##### RECORDS
/-- TXBL to a working engine in WRITE_DATA, as two tests made in turn: a byte below the length goes out and
the cursor advances; where the cursor then stands at the length, the byte phase ends: IEN_TXBL(0), STOP,
IEN_TXC(1) (43_serial_engine.md R258, 90_conflicts.md C3). -/
def Obligations.TxblSendsTheNextByte : Prop :=
  ∀ (s : State) (data : Byte), s.SerWorks → s.SerCoherent → s.sr.st = .writeData →
    (s.sr.cur.toNat + 1 < s.sr.len.toNat →
      exec (.serTxbl data) s = .next { s with
        asleep := false
        sr := { s.sr with cur := BitVec.ofNat 8 (s.sr.cur.toNat + 1) }
        serphy := s.serphy ++ [.tx (s.sr.pay.getD s.sr.cur.toNat 0#8)] })
    ∧ (s.sr.cur.toNat + 1 = s.sr.len.toNat →
      exec (.serTxbl data) s = .next { s with
        asleep := false
        sr := { s.sr with cur := s.sr.len, ienTxbl := false, st := .stop, ienTxc := true }
        serphy := s.serphy ++ [.tx (s.sr.pay.getD s.sr.cur.toNat 0#8), .ienTxbl false, .ienTxc true] })
    ∧ (s.sr.cur = s.sr.len →
      exec (.serTxbl data) s = .next { s with
        asleep := false
        sr := { s.sr with ienTxbl := false, st := .stop, ienTxc := true }
        serphy := s.serphy ++ [.ienTxbl false, .ienTxc true] })

/-- TXC to a working engine in STOP: where the engine's vote is counted, it emits IEN_TXC(0), goes to
WRITE_DATA, available, releases the vote and posts SR.evt, in one step; where VOTE[SER_BLOCK_DEPTH] is 0 it
raises Fatal(ARB, VOTE_UNDERFLOW) and completes nothing (43_serial_engine.md R262, 90_conflicts.md C2). -/
def Obligations.TxcCompletesATransmission : Prop :=
  ∀ (s : State) (data : Byte), s.SerWorks → s.sr.st = .stop →
    (s.voteAt s.cfg.serBlockDepth ≠ 0 →
      ∃ e, exec (.serTxc data) s = .next { s with
          asleep := false
          sr := { s.sr with ienTxc := false, st := .writeData, avail := true }
          vote := s.vote.set s.cfg.serBlockDepth ((s.voteAt s.cfg.serBlockDepth - 1) % 2 ^ s.cfg.voteW)
          evt := e
          serphy := s.serphy ++ [.ienTxc false] }
        ∧ ∀ j, j < 32 → e.getLsbD j = (s.evt.getLsbD j || decide (j = s.sr.evt.toNat)))
    ∧ (s.voteAt s.cfg.serBlockDepth = 0 →
      exec (.serTxc data) s = .next { s with
        fatal := true, funit := 2#4, fcause := 0x05#8,
        finfo := 0#18 ++ 1#1 ++ 2#3 ++ 1#2 ++ BitVec.ofNat 8 s.cfg.serBlockDepth })

/-- A serial condition its engine's state cannot receive raises Fatal(SER) with its wrong-state cause and
the state code in INFO_A: TXBL in STOP, TXC in WRITE_DATA, both when available (43_serial_engine.md R265,
R266); to an unopened engine both do nothing but wake the host (R267). -/
def Obligations.WrongSerialConditions : Prop :=
  ∀ (s : State) (data : Byte), s.fatal = false →
    (s.sr.opened = true → (s.sr.avail = true ∨ s.sr.st = .stop) →
      exec (.serTxbl data) s = .next { s with
        fatal := true, funit := 5#4, fcause := 0x0A#8,
        finfo := 0#18 ++ 1#1 ++ 2#3 ++ 0#2 ++ 0#7 ++ s.sr.st.code })
    ∧ (s.sr.opened = true → (s.sr.avail = true ∨ s.sr.st = .writeData) →
      exec (.serTxc data) s = .next { s with
        fatal := true, funit := 5#4, fcause := 0x0B#8,
        finfo := 0#18 ++ 1#1 ++ 2#3 ++ 1#2 ++ 0#7 ++ s.sr.st.code })
    ∧ (s.sr.opened = false →
      exec (.serTxbl data) s = .next { s with asleep := false }
        ∧ exec (.serTxc data) s = .next { s with asleep := false })

/-- A whole transmission of L bytes: SER_START, max(L, 1) TXBL, TXC. It puts IEN_TXBL(1), the first L bytes
of STAGE in index order, IEN_TXBL(0), IEN_TXC(1), IEN_TXC(0) on SERPHY, leaves the channel available, every
vote as before and exactly SR.evt posted (43_serial_engine.md R271, which the spec marks as derived from
R255 to R262). -/
def Obligations.TransmissionSendsThePayload : Prop :=
  ∀ (s : State) (len : Byte), s.PortOpen → s.Shape → s.cfg.ok = true → s.VotesBounded →
    s.sr.opened = true →
    s.sr.avail = true → len.toNat ≤ s.cfg.serMaxLen →
    s.voteAt s.cfg.serBlockDepth + 1 < s.cfg.voteBound →
    ∃ t, execAll (.serStart len :: (List.replicate (max len.toNat 1) (.serTxbl 0#8) ++ [.serTxc 0#8])) s
        = some t
      ∧ t.fatal = false ∧ t.sr.avail = true ∧ t.vote = s.vote
      ∧ (∀ j, j < 32 → t.evt.getLsbD j = (s.evt.getLsbD j || decide (j = s.sr.evt.toNat)))
      ∧ t.serphy = s.serphy ++ [.ienTxbl true] ++ (s.stage.take len.toNat).map .tx
          ++ [.ienTxbl false, .ienTxc true, .ienTxc false]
##########
> **EXERCISE**:
Scan the material above for the word "both", and copy each line where it appears.

> **RESULT**:
the state code in INFO_A: TXBL in STOP, TXC in WRITE_DATA, both when available (43_serial_engine.md R265,
R266); to an unopened engine both do nothing but wake the host (R267). -/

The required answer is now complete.